**Collected data**

-- ==== Sys2Proof/Machine/State.lean ====
section
/-!
DEFINITION. The state of the block, its reset, and the reasons a step stops.
The tuple of registers and memories is that of spec/10_state.md R20; the environment-facing objects are
those of its R40 to R43; the last four fields are the model's own (INVENTORY.md says which and why).
-/
namespace Sys2Proof.Machine

/-- `SU_STATE` (spec/10_state.md R25). -/
inductive SuState where
  /-- `AWAIT_START` = 0. -/
  | awaitStart
  /-- `SAMPLING` = 1. -/
  | sampling
deriving DecidableEq, Repr

/-- `SC_PHASE` (spec/10_state.md R38). -/
inductive ScPhase where
  /-- `TOP` = 0. -/
  | top
  /-- `TICK2` = 1. -/
  | tick2
deriving DecidableEq, Repr

/-- The bytes of one memory space that differ from what an unlisted index reads as, by rising index.
`Memory.wf` (Machine/Ops.lean) is the canonical form. -/
abbrev Memory := List Host.Cell

/-- The state of the block. -/
structure State where
  /-- `WG_ACC`, id 0 (R21). -/
  wgAcc : Byte
  /-- `WG_BIT`, id 1, 3 bits, 0 to 7 (R22). -/
  wgBit : Fin 8
  /-- `CNT`, id 2, 9 bits, legal values 0 to 256 (R23). -/
  cnt : Fin 257
  /-- `SECS`, id 3, `SECS_W` bits (R24). -/
  secs : Nat
  /-- `SU_STATE`, id 4 (R25). -/
  suState : SuState
  /-- `SU_BITS`, id 5, 4 bits, legal values 0 to 8 (R26). -/
  suBits : Fin 9
  /-- `SU_BYTE`, id 6 (R27). -/
  suByte : Byte
  /-- `SU_ORIGIN`, id 7, `TIMER_W` bits (R28). -/
  suOrigin : Nat
  /-- `SU_ARMED`, id 8 (R29). -/
  suArmed : Bool
  /-- `SU_MATCH`, id 9, `TIMER_W` bits (R29). -/
  suMatch : Nat
  /-- `FRM_LEN`, id 11, 4 bits (R31). -/
  frmLen : Fin 16
  /-- `FRM_COLL`, id 12 (R32). -/
  frmColl : Bool
  /-- `EVF`, id 13, bits 0 RX, 1 TICK, 2 APPENDED (R34). -/
  evf : BitVec 3
  /-- `MODE`, id 14 (R35). -/
  mode : Mode
  /-- `FAULT`, id 15, bit 0 SU_OVR (R36). -/
  fault : BitVec 1
  /-- `SLEEP`, id 16 (R37). -/
  sleep : Bool
  /-- `SC_PHASE`, id 17 (R38). -/
  scPhase : ScPhase
  /-- `BUF`, 256 bytes (R33). -/
  buf : Memory
  /-- `FRM`, 14 bytes (R31). -/
  frm : Memory
  /-- `FIFO`, at most 16 bytes, oldest first (R30); `FIFO_CNT`, id 10, is its length. -/
  fifo : List Byte
  /-- `RXQ`, oldest first, unbounded (R40). -/
  rxq : List Byte
  /-- `TX`, in the order sent, unbounded (R41). -/
  tx : List Byte
  /-- `ACT`, in the order performed (R42). -/
  act : List Action
  /-- `CARD`: none, or the identifier the chip will report (R43). -/
  card : Option (List Byte)
  /-- The model's own: the open parameters, an argument of the machine that no operation writes
  (spec/00_scope.md R11; log entry 1). -/
  par : Params
  /-- The model's own: the stimulus words the environment has still to deliver, in order
  (spec/30_encoding.md R92; log entry 3). -/
  stim : List EvtWord
  /-- The model's own: the stimulus program's card table, index 1 first (spec/30_encoding.md R92;
  log entry 3). -/
  cardTable : List (List Byte)
  /-- The model's own: how many free values the run has drawn (log entry 7). -/
  drawn : Nat
deriving DecidableEq, Repr

/-- `FIFO_CNT`, id 10: the number of bytes in `FIFO` (spec/10_state.md R30). -/
def State.fifoCnt (s : State) : Nat := s.fifo.length

/-- Why the block has no step. No operation of the block raises an exception (spec/60_exceptions.md R280);
this is the spec's "stuck" (spec/93_implementation_defined.md U16). -/
inductive Fault where
  /-- Raised by SC.CYCLE, and by an operation that names one of its branches, while `SLEEP = 1`: "the
  operation SC.CYCLE is not enabled" (spec/10_state.md R37, spec/44_scheduler.md R231). Safe: the model
  stops where the block takes no step. -/
  | schedulerAsleep
deriving DecidableEq, Repr

/-- Why the machine refuses a stimulus. -/
inductive Refusal where
  /-- Raised by an arm of `exec` that has no meaning yet. Safe. -/
  | notModelled (mnemonic : String)
  /-- Raised by `step`: the word's `op` is reserved (spec/30_encoding.md R105). Safe. -/
  | reservedOp
  /-- Raised by `step`: an unused operand field is not zero (spec/30_encoding.md R94, R105). Safe. -/
  | unusedOperandBits
  /-- Raised by SU.EDGE: the timer count does not fit `TIMER_W` bits, so that the word's high bits are
  not zero (spec/30_encoding.md R91, R105). Safe; it cannot happen at the default width 16. -/
  | timerCountTooWide
  /-- Raised by an operation that names a branch of SC.CYCLE in a state that selects another one
  (spec/30_encoding.md R95, R107). `step` never executes such an operation. Safe. -/
  | branchNotSelected
  /-- Raised by `step`: the environment has delivered every word (spec/30_encoding.md R92). Safe. -/
  | stimulusEnded
deriving DecidableEq, Repr

/-- The block right after reset, with parameters `p` (spec/10_state.md R49, spec/70_reset_and_hazards.md
R321). Unlisted bytes of `BUF` are the filler pattern. -/
def State.resetWith (p : Params) : State where
  wgAcc := 0#8
  wgBit := 0
  cnt := 0
  secs := 0
  suState := .awaitStart
  suBits := 0
  suByte := 0#8
  suOrigin := 0
  suArmed := false
  suMatch := 0
  frmLen := 0
  frmColl := false
  evf := 0#3
  mode := p.modeReset
  fault := 0#1
  sleep := false
  scPhase := .top
  buf := []
  frm := []
  fifo := []
  rxq := []
  tx := []
  act := []
  card := none
  par := p
  stim := []
  cardTable := []
  drawn := 0

/-- The block right after reset. -/
def State.reset : State := State.resetWith Config.params

end Sys2Proof.Machine
end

**EXERCISE DESCRIPTION**
Return each line of the entries that holds the string "oldest".

**WRITTEN ANSWER**
  /-- `FIFO`, at most 16 bytes, oldest first (R30); `FIFO_CNT`, id 10, is its length. -/
  /-- `RXQ`, oldest first, unbounded (R40). -/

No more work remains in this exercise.